About this exercise:
Could you print every line from the first one of the records below through the line containing "false := by", with both included and nothing else?

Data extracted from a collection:
************

/-- Settles O30: the checks read LEN and the capacity, the steps read the input bytes and the first KLEN key bytes, and the unpack
reads the array that the steps left. -/
theorem facadeDependsOnlyOnItsInputs : Obligations.FacadeDependsOnlyOnItsInputs := by
  unfold Obligations.FacadeDependsOnlyOnItsInputs
  intro i s s' hi hcap hwmax hlen hklen hle hibuf hkbuf
  have hinput : s'.inputBytes = s.inputBytes := by
    rw [State.inputBytes, State.inputBytes, hlen]
    exact List.map_congr_left fun j hj => hibuf j (List.mem_range.mp hj)
  have hsame : s.SameFacadeInputs s' := ⟨hwmax, hlen, hinput, by rw [hklen]; exact State.keyWords_congr hle hkbuf⟩
  have hexec : ∃ t t', exec i s = .next t ∧ exec i s' = .next t' ∧ t.SameResults t' := by
    rcases hi with rfl | rfl
    · exact hsame.exec_encrypt_sameResults hcap
    · exact hsame.exec_decrypt_sameResults hcap
  obtain ⟨t, t', ht, ht', herr, houtlen, houtput, hsteps⟩ := hexec
  exact ⟨t, t', ht, ht', herr, houtlen, houtput, hsteps⟩

end Sys2Proof.Machine

/-! SUPPORT. NOP and SRST (43_control.md R190, R191): each is one shared operation, the completion or the reset of the registers. -/

namespace Sys2Proof.Machine

/-! ### NOP (R190) -/

/-- Settles O8: NOP is the completion with code 0, which writes ERR, DONE and BUSY only. -/
theorem nopOnlyCompletes : Obligations.NopOnlyCompletes := by
  unfold Obligations.NopOnlyCompletes
  have hexec (s : State) : exec .nop s = .next (s.complete .ok) := rfl
  exact ⟨decode_eq_ok_iff.mpr rfl, hexec⟩

/-! ### SRST (R191) -/

/-- SRST has no `.L` form (R93, R94). -/
theorem decode_srst_lengthForm : decode 0x0000001F#32 = .error .noLengthForm := by decide

/-- The reset clears DONE and IE, either of which alone keeps the interrupt down (R213). -/
@[simp] theorem State.resetRegs_irq (s : State) : s.resetRegs.irq = false := by
  rw [State.irq, State.resetRegs_done, Bool.false_and]

/-- Settles O9: SRST is the reset of the registers, which names no buffer and clears DONE. -/
theorem srstResetsRegistersAndKeepsBuffers : Obligations.SrstResetsRegistersAndKeepsBuffers := by
  unfold Obligations.SrstResetsRegistersAndKeepsBuffers
  have hexec (s : State) : exec .srst s = .next s.resetRegs := rfl
  exact ⟨decode_eq_ok_iff.mpr rfl, ⟨_, decode_srst_lengthForm⟩, fun s => ⟨s.resetRegs, hexec s, s.resetRegs_irq, rfl⟩⟩

end Sys2Proof.Machine

/-! SUPPORT. The engine's step (60_exceptions.md R205, R210 to R213): whose move it is decides what a step does, and every command
but SRST completes. -/

namespace Sys2Proof.Machine

/-! ### The engine's move (R205, R211, R212) -/

theorem step_of_mover_engine {s : State} (h : s.mover = some .engine) : step s = engineMove s.nextTurn := by
  simp [step, h]

theorem engineMove_of_decode {s : State} {i : Instr} (h : decode s.cmdLatch = .ok i) : engineMove s = exec i s := by
  rw [engineMove, State.fetch, h]

/-- A word that decodes to no command is completed by `raise` (R205). -/
theorem engineMove_of_illegal {s : State} (h : ∀ i, decode s.cmdLatch ≠ .ok i) : engineMove s = .next (s.raise .illegalCmd) := by
  rcases engineMove_cases s with ⟨i, hi, -⟩ | ⟨-, -, heq⟩
  · exact absurd hi (h i)
  · exact heq

/-- Settles O4: the move is the engine's, and the turn used up is no part of CMDLATCH. -/
theorem engineStepRunsDecodedCommand : Obligations.EngineStepRunsDecodedCommand := by
  unfold Obligations.EngineStepRunsDecodedCommand
  intro s i hbusy hreset hturns hdecode
  rw [step_of_mover_engine (State.mover_engine hbusy hreset hturns)]
  exact engineMove_of_decode (s := s.nextTurn) hdecode

/-- `withFetchWord` with a command's word is the issue of that word (R211), out of reset and with the engine's turn next (log 10). -/
theorem State.withFetchWord_encode (s : State) (i : Instr) : s.withFetchWord 32 (encode i).toNat =
    { s.issue (encode i) with inReset := false, turns := .engine :: s.turns } := by
  have hword : BitVec.ofNat 32 ((encode i).toNat % 2 ^ 32) = encode i := by
    rw [Nat.mod_eq_of_lt (encode i).isLt, BitVec.ofNat_toNat, BitVec.setWidth_eq]
  rw [State.withFetchWord, hword]

/-- Settles O6: the state built is one in which the engine moves, and its word decodes to the command. -/
theorem withFetchWordRunsTheCommand : Obligations.WithFetchWordRunsTheCommand := by
  unfold Obligations.WithFetchWordRunsTheCommand
  intro s i
  rw [State.withFetchWord_encode]
  exact engineStepRunsDecodedCommand _ i rfl rfl (Or.inr rfl) (decode_eq_ok_iff.mpr rfl)

/-- CMDLATCH cannot be read (R25, R205): no register's read value depends on it. -/
theorem State.readReg_cmdLatch (s : State) (v : Word) (r : Reg) : ({ s with cmdLatch := v } : State).readReg r = s.readReg r := by
  cases r <;> rfl

theorem State.readBytes_cmdLatch (s : State) (v : Word) (off : Nat) (size : AccessSize) :
    ({ s with cmdLatch := v } : State).readBytes off size = s.readBytes off size := by
  cases size <;> rfl

theorem State.memRead_cmdLatch (s : State) (v : Word) (off : Nat) (size : AccessSize) :
    ({ s with cmdLatch := v } : State).memRead off size = s.memRead off size := by
  simp only [State.memRead, State.readReg_cmdLatch, State.readBytes_cmdLatch]

/-- Settles O5: a word outside R93's map decodes to no command, so the engine's move is `raise`. -/
theorem illegalWordCompletesWithIllegalCmd : Obligations.IllegalWordCompletesWithIllegalCmd := by
  unfold Obligations.IllegalWordCompletesWithIllegalCmd
  refine ⟨fun s hm hword => ?_, State.memRead_cmdLatch⟩
  have hillegal (i : Instr) : decode s.cmdLatch ≠ .ok i := fun hi =>
    hword (List.mem_map_of_mem (f := Prod.fst) ((legalWordsAreTheElevenOfTheMap s.cmdLatch i).mp hi))
  rw [step_of_mover_engine hm]
  exact engineMove_of_illegal (s := s.nextTurn) hillegal

/-! ### Completion (R208, R210, R213) -/

/-- An unpack completes by R210, with an error or without, and touches neither IE nor CMDLATCH. -/
theorem State.finishUnpack_completes (s : State) (l : Bool) :
    (s.finishUnpack l).done = true ∧ (s.finishUnpack l).ie = s.ie ∧ (s.finishUnpack l).cmdLatch = s.cmdLatch ∧
    ((s.finishUnpack l).err ≠ 0#4 → (s.finishUnpack l).outlen = 0#32) := by
  rcases s.finishUnpack_cases l with ⟨-, -, heq⟩ | ⟨m, -, -, heq⟩ <;> rw [heq]
  · exact ⟨rfl, rfl, rfl, fun _ => rfl⟩
  · exact ⟨rfl, by simp, by simp, fun herr => absurd rfl herr⟩

/-- Every command but SRST completes by R210, and leaves OUTLEN = 0 when it failed (R208). -/
theorem CommandEffect.completes {s t : State} (h : CommandEffect s t) :
    t.done = true ∧ t.ie = s.ie ∧ t.cmdLatch = s.cmdLatch ∧ (t.err ≠ 0#4 → t.outlen = 0#32) := by
  cases h with
  | error e => exact ⟨rfl, rfl, rfl, fun _ => rfl⟩
  | nothing => exact ⟨rfl, rfl, rfl, fun herr => absurd rfl herr⟩
  | packed l hfit => exact ⟨rfl, by simp, by simp, fun herr => absurd rfl herr⟩
  | keyPacked => exact ⟨rfl, rfl, rfl, fun herr => absurd rfl herr⟩
  | unpacked l hfit => exact s.finishUnpack_completes l
  | mixed hr hpos hfit => exact ⟨rfl, by simp, by simp, fun herr => absurd rfl herr⟩
  | composed l l' hr hpos hfit => simpa using State.finishUnpack_completes (((s.packInput l).packKey).mixWords _) l'

/-- Settles O7: SRST clears DONE and ERR, and every other command completes. -/
theorem everyCommandCompletes : Obligations.EveryCommandCompletes := by
  unfold Obligations.EveryCommandCompletes
  intro i s
  obtain ⟨t, ht, -, -, -, -, -, -, -, hbusy⟩ := exec_frame i s
  refine ⟨t, ht, hbusy, ?_⟩
  by_cases hi : i = .srst
  · subst hi
    cases ht
    exact ⟨by simp, fun herr => absurd rfl herr⟩
  · obtain ⟨hdone, -, -, houtlen⟩ := (exec_commandEffect hi ht).completes
    exact ⟨iff_of_true hdone hi, houtlen⟩

/-- Settles O50: a completion sets DONE and leaves IE, the reset clears both, and each of the two writes clears one of them. -/
theorem irqFollowsDoneAndEnable : Obligations.IrqFollowsDoneAndEnable := by
  unfold Obligations.IrqFollowsDoneAndEnable
  refine ⟨fun s => Bool.and_eq_true_iff, fun i s t ht => ⟨fun hi => ?_, ?_⟩, fun s t v ht hv => ?_, fun s t v ht hv => ?_⟩
  · obtain ⟨hdone, hie, -⟩ := (exec_commandEffect hi ht).completes
    rw [State.irq, hdone, hie, Bool.true_and]
  · rintro rfl
    cases ht
    exact s.resetRegs_irq
  · cases (s.memWrite_of_regAt v .status rfl).symm.trans ht
    rw [State.irq, s.writeReg_status, hv]
    rfl
  · cases (s.memWrite_of_regAt v .irqen rfl).symm.trans ht
    have hie : (s.writeReg v .irqen).ie = false := hv
    exact ⟨by rw [State.irq, hie, Bool.and_false], rfl⟩

/-! ### Idle, issue and completion over the schedule (R211, R212, R222) -/

/-- Settles O59: no agent can move, so the step only uses up its turn. -/
theorem idleStepChangesNothing : Obligations.IdleStepChangesNothing := by
  unfold Obligations.IdleStepChangesNothing
  intro s hbusy hhost hpins
  rcases step_cases s with ⟨hm, -⟩ | ⟨hm, -⟩ | ⟨hm, -⟩ | ⟨-, heq⟩
  · exact absurd (State.mover_canMove hm) (by simp [State.canMove, State.engineCanMove, hbusy])
  · exact absurd (State.mover_canMove hm) (by simp [State.canMove, State.hostCanMove, hhost])
  · exact absurd (State.mover_canMove hm) (by simp [State.canMove, State.platformCanMove, hpins])
  · exact heq

/-- The engine's move leaves CMDLATCH, unless it runs SRST, which clears it (R191). -/
theorem engineMove_cmdLatch {s t : State} (ht : engineMove s = .next t) : t.cmdLatch = s.cmdLatch ∨ t.cmdLatch = 0#32 := by
  rcases engineMove_cases s with ⟨i, -, heq⟩ | ⟨e, -, heq⟩ <;> rw [heq] at ht
  · by_cases hi : i = .srst
    · subst hi
      cases ht
      exact Or.inr rfl
    · obtain ⟨-, -, hlatch, -⟩ := (exec_commandEffect hi ht).completes
      exact Or.inl hlatch
  · cases ht
    exact Or.inl rfl

/-- While a command is in flight the host can move by a STATUS read only (R70, R99), which is no bus error and leaves the command in
flight. -/
theorem State.hostMove_of_busy {s : State} (hbusy : s.busy = true) (hc : s.hostCanMove = true) :
    ∃ t, s.hostMove = .next t ∧ t.busy = true ∧ t.inReset = s.inReset ∧ t.pins = s.pins ∧ t.turns = s.turns := by
  cases hhost : s.host with
  | nil => simp [State.hostCanMove, hhost] at hc
  | cons op rest =>
    obtain ⟨-, hread⟩ := (State.hostCanMove_iff_of_cons hhost).mp hc
    rcases HostOp.eq_of_isStatusRead (hread.resolve_left (by simp [hbusy])) with rfl | rfl
    · exact ⟨_, State.hostMove_of_memRead hhost (s.memRead_of_regAt .status rfl), hbusy, rfl, rfl, rfl⟩
    · have hbit : (s.readReg .status).getLsbD 0 = true := (s.statusWord_getLsbD 0).trans hbusy
      exact ⟨s, by simp [State.hostMove, hhost, hbit], hbusy, rfl, rfl, rfl⟩

/-- Settles O43: the port's write to CMD is the issue; while BUSY = 1 the write is held, and a step is then the engine's or
nobody's. -/
theorem cmdWriteIssues : Obligations.CmdWriteIssues := by
  unfold Obligations.CmdWriteIssues
  intro s v rest hhost
  refine ⟨fun _ hm => ?_, fun hbusy hplatform => ?_⟩
  · obtain ⟨-, hwrite⟩ := legalHostAccessIsPerformed s 0x008#18 .word rest hm
    exact hwrite v (s.issue v) hhost (s.memWrite_of_regAt v .cmd rfl)
  · obtain ⟨t, ht, hheld, -⟩ := accessesAreHeldWhileBusy s _ rest hbusy hhost (by simp) (by simp)
    refine ⟨t, ht, hheld, ?_⟩
    rcases step_cases s with ⟨-, heq⟩ | ⟨hm, -⟩ | ⟨hm, -⟩ | ⟨-, heq⟩
    · exact engineMove_cmdLatch (s := s.nextTurn) (heq.symm.trans ht)
    · obtain ⟨-, hfree⟩ := (State.hostCanMove_iff_of_cons hhost).mp (State.mover_canMove hm)
      simp [hbusy, HostOp.isStatusRead] at hfree
    · exact absurd hm hplatform
    · cases heq.symm.trans ht
      exact Or.inl rfl

theorem run_succ {s t : State} (h : step s = .next t) (k : Nat) : core.run (k + 1) s = core.run k t := by
  simp only [Host.Core.run, show core.step s = .next t from h]

/-- A step with a command in flight, out of reset and with no reset to come, completes the command, or is the host's and uses up a
turn of the schedule. -/
theorem step_of_flight {s : State} (hbusy : s.busy = true) (hreset : s.inReset = false) (hpins : s.pins = []) :
    ∃ t, step s = .next t ∧ (t.busy = false ∨
      s.turns ≠ [] ∧ t.busy = true ∧ t.inReset = false ∧ t.pins = [] ∧ t.turns = s.turns.tail) := by
  have hengine : s.canMove .engine = true := by simp [State.canMove, State.engineCanMove, hbusy, hreset]
  rcases step_cases s with ⟨-, heq⟩ | ⟨hm, heq⟩ | ⟨hm, -⟩ | ⟨hm, -⟩
  · obtain ⟨t, ht, -, -, -, -, -, -, -, hidle⟩ := engineMove_frame s.nextTurn
    exact ⟨t, heq.trans ht, Or.inl hidle⟩
  · obtain ⟨t, ht, hbusyt, hresett, hpinst, hturns⟩ :=
      State.hostMove_of_busy (s := s.nextTurn) hbusy (State.mover_canMove hm)
    have hne : s.turns ≠ [] := fun hnil => by
      simp [State.mover_engine hbusy hreset (Or.inl hnil)] at hm
    exact ⟨t, heq.trans ht, Or.inr ⟨hne, hbusyt, hresett.trans hreset, hpinst.trans hpins, hturns⟩⟩
  · exact absurd (State.mover_canMove hm) (by simp [State.canMove, State.platformCanMove, hpins])
  · exact absurd hengine (by simp [State.mover_none hm])

/-- Settles O48: by induction on the schedule, which the host's moves use up. -/
theorem issuedCommandCompletes : Obligations.IssuedCommandCompletes := by
  unfold Obligations.IssuedCommandCompletes
  intro s hbusy hreset hpins
  induction hturns : s.turns generalizing s with
  | nil =>
    obtain ⟨t, ht, hidle | ⟨hne, -⟩⟩ := step_of_flight hbusy hreset hpins
    · exact ⟨1, t, le_rfl, run_succ ht 0, hidle⟩
    · exact absurd hturns hne
  | cons a turns ih =>
    obtain ⟨t, ht, hidle | ⟨-, hbusyt, hresett, hpinst, hturnst⟩⟩ := step_of_flight hbusy hreset hpins
    · exact ⟨1, t, Nat.le_add_left .., run_succ ht 0, hidle⟩
    · obtain ⟨k, u, hk, hu, hidle⟩ := ih t hbusyt hresett hpinst (by rw [hturnst, hturns]; rfl)
      exact ⟨k + 1, u, Nat.succ_le_succ hk, (run_succ ht k).trans hu, hidle⟩

end Sys2Proof.Machine

/-! SUPPORT. The result codes (60_exceptions.md R200 to R209): each command's checks come in one order of priority, INVALID_INPUT,
CAPACITY, CORRUPT_DATA, and the conditions of the first two are those of the obligations, `emptyInput` and `overCapacity`. -/

namespace Sys2Proof.Machine

/-! ### The checks in their order (R202 to R204, R209) -/

theorem eq_zero_of_toNat_eq_zero {v : Word} (h : v.toNat = 0) : v = 0#32 := BitVec.eq_of_toNat_eq h

theorem ne_zero_of_toNat_ne_zero {v : Word} (h : ¬ v.toNat = 0) : v ≠ 0#32 := fun hzero => h (congrArg BitVec.toNat hzero)

/-- INVALID_INPUT comes first (R202). -/
theorem exec_of_emptyInput {i : Instr} {s : State} (h : emptyInput i s) : exec i s = .next (s.raise .invalidInput) := by
  cases i
  case unpackL | encr | decr | encrypt | decrypt => exact if_pos (eq_zero_of_toNat_eq_zero h)
  all_goals exact h.elim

************

Output:
/-- Settles O30: the checks read LEN and the capacity, the steps read the input bytes and the first KLEN key bytes, and the unpack
reads the array that the steps left. -/
theorem facadeDependsOnlyOnItsInputs : Obligations.FacadeDependsOnlyOnItsInputs := by
  unfold Obligations.FacadeDependsOnlyOnItsInputs
  intro i s s' hi hcap hwmax hlen hklen hle hibuf hkbuf
  have hinput : s'.inputBytes = s.inputBytes := by
    rw [State.inputBytes, State.inputBytes, hlen]
    exact List.map_congr_left fun j hj => hibuf j (List.mem_range.mp hj)
  have hsame : s.SameFacadeInputs s' := ⟨hwmax, hlen, hinput, by rw [hklen]; exact State.keyWords_congr hle hkbuf⟩
  have hexec : ∃ t t', exec i s = .next t ∧ exec i s' = .next t' ∧ t.SameResults t' := by
    rcases hi with rfl | rfl
    · exact hsame.exec_encrypt_sameResults hcap
    · exact hsame.exec_decrypt_sameResults hcap
  obtain ⟨t, t', ht, ht', herr, houtlen, houtput, hsteps⟩ := hexec
  exact ⟨t, t', ht, ht', herr, houtlen, houtput, hsteps⟩

end Sys2Proof.Machine

/-! SUPPORT. NOP and SRST (43_control.md R190, R191): each is one shared operation, the completion or the reset of the registers. -/

namespace Sys2Proof.Machine

/-! ### NOP (R190) -/

/-- Settles O8: NOP is the completion with code 0, which writes ERR, DONE and BUSY only. -/
theorem nopOnlyCompletes : Obligations.NopOnlyCompletes := by
  unfold Obligations.NopOnlyCompletes
  have hexec (s : State) : exec .nop s = .next (s.complete .ok) := rfl
  exact ⟨decode_eq_ok_iff.mpr rfl, hexec⟩

/-! ### SRST (R191) -/

/-- SRST has no `.L` form (R93, R94). -/
theorem decode_srst_lengthForm : decode 0x0000001F#32 = .error .noLengthForm := by decide

/-- The reset clears DONE and IE, either of which alone keeps the interrupt down (R213). -/
@[simp] theorem State.resetRegs_irq (s : State) : s.resetRegs.irq = false := by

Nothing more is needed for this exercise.